Download Truth in Context Book in PDF, Epub and Kindle

A Choice Outstanding Academic Title for 1999 Academic debates about pluralism and truth have become increasingly polarized in recent years. One side embraces extreme relativism, deeming any talk of objective truth as philosophically naïve. The opposition, frequently arguing that any sort of relativism leads to nihilism, insists on an objective notion of truth according to which there is only one true story of the world. Both sides agree that there is no middle path.
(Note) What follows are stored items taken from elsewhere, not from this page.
-- ==== Sys2Proof/Machine/BoardEvents.lean ====
section
/-! DEFINITION. Meanings of the board and tick rows: resets, the station tick and the expiries that fall in it. -/

namespace Sys2Proof.Machine

/-- The outcome of a command of this block: always a next state. -/
abbrev Result := Host.Outcome State Fault Refusal

/-- POWER_UP (R24): VDD is below its limit and the station is held in RESET. No periods of a RESET command are
left over from before the power came (the model's choice, log 21). -/
def execPowerUp (s : State) : Result :=
  let s := s.enterReset
  .next { s with pins := { s.pins with vddLow := true }, resetPeriods := 0 }

/-- RESET_PIN_LOW (R24): RESET# goes low; a RESET command's periods run on (R25). -/
def execResetPinLow (s : State) : Result :=
  let s := s.enterReset
  .next { s with pins := { s.pins with resetLow := true } }

/-- VDD_BELOW_OPERATING_LIMIT (R24, R181). A RESET command's periods run on, R26 asking for them among its three
conditions; no rule names the case (the model's reading, log 21). -/
def execVddBelowOperatingLimit (s : State) : Result :=
  let s := s.enterReset
  .next { s with pins := { s.pins with vddLow := true } }

/-- END_OF_FULL_RESET (R26): in RESET the straps are sampled and the station enters CONFIG. -/
def execEndOfFullReset (straps : StationId) (s : State) : Result :=
  .next (if s.sc.station = .reset then s.endReset straps else s)

/-- STATION_TICK (R42): in JOIN, RUN and PARKED the prescaler completes and a tick is delivered. -/
def execStationTick (levels : BitVec 16) (s : State) : Result :=
  .next (if s.sc.station.takesPart then s.tick levels else s)

/-- DEBOUNCE_QUALIFIED (R45): line n's share of the tick that brings its fourth consecutive active sample, by
itself (log 8). -/
def execDebounceQualified (n : LineIndex) (s : State) : Result :=
  .next
    (if s.sc.station.takesPart && (s.setting n).debounce && (s.line n).count == 3 then
      let step := lineStep (s.setting n) (s.line n) true
      let bit : BitVec 16 := 1 <<< n.val
      let levels := if (s.setting n).activeLow then s.pins.lines &&& ~~~bit else s.pins.lines ||| bit
      let s := s.setLineState n step.state
      let s := { s with pins := { s.pins with lines := levels } }
      (s.takeLineEvent (sourceOf n) (s.lineEvent n step)).settle
    else s)

/-- BACKOFF_EXPIRY (R70): source k's share of the tick at which its backoff timer expires (log 8). -/
def execBackoffExpiry (k : SourceIndex) (s : State) : Result :=
  .next (if s.sc.station.takesPart && s.backoffDue k then (s.backoffExpires k).settle else s)

/-- HOLD_OFF_EXPIRY (R144): a notice's share of the tick at which its hold-off timer expires; the notice does
not move (log 8). -/
def execHoldOffExpiry (r : NoticeRef) (s : State) : Result :=
  .next
    (if s.sc.station.takesPart then
      { s with nl := s.nl.map fun n => if n.ref = r && n.holdOff = some 1 then { n with holdOff := none } else n }
    else s)

/-- HELLO_RETRY_EXPIRY (R33): Station Control's share of the tick at which the HELLO retry timer expires
(log 8). -/
def execHelloRetryExpiry (s : State) : Result :=
  .next
    (if s.sc.station.takesPart && s.sc.helloRetry == some 1 then
      { s with sc := { s.sc with helloRetry := none, helloPending := true } }
    else s)

end Sys2Proof.Machine
end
In Truth in Context, Michael Lynch argues that there is a middle path, one where metaphysical pluralism is consistent with a robust realism about truth. Drawing on the work of Hilary Putnam, W.V.O. Quine, and Ludwig Wittgenstein, among others, Lynch develops an original version of metaphysical pluralism, which he calls relativistic Kantianism. He argues that one can take facts and propositions as relative without implying that our ordinary concept of truth is a relative, epistemic, or "soft" concept. The truths may be relative, but our concept of truth need not be.

Saving the Differences

Saving the Differences
Author: Crispin Wright
Publsiher: Harvard University Press
Total Pages: 572
Release: 2003
Genre: Philosophy
ISBN: 0674010779

Download Saving the Differences Book in PDF, Epub and Kindle

Crispin Wright's Truth and Objectivity brought about a far-reaching reorientation of the metaphysical debates concerning realism and truth. The essays in this companion volume prefigure, elaborate, or defend the proposals put forward in that landmark work. The collection includes the Gareth Evans memorial lecture in which the program of Truth and Objectivity was first announced, as well as all of Wright's published reactions to the extensive commentary his study provoked; it presents substantial new developments and applications of the pluralistic outlook on the realism debates proposed in Truth and Objectivity, and further pursues its distinctive minimalist conceptions of truth and of truth-aptitude. Among the papers are important discussions of coherence conceptions of truth, of Hilary Putnam's most recent views on truth, and of the classical debate between correspondence, coherence, pragmatism, and deflationary conceptions of the notion. Others are concerned with Kripke's famous argument against physicalist conceptions of sensation; the distinction between minimal truth-aptitude and cognitive command; a novel prospectus for a philosophy of vagueness; and a new proposal about the most resilient interpretation of relativism.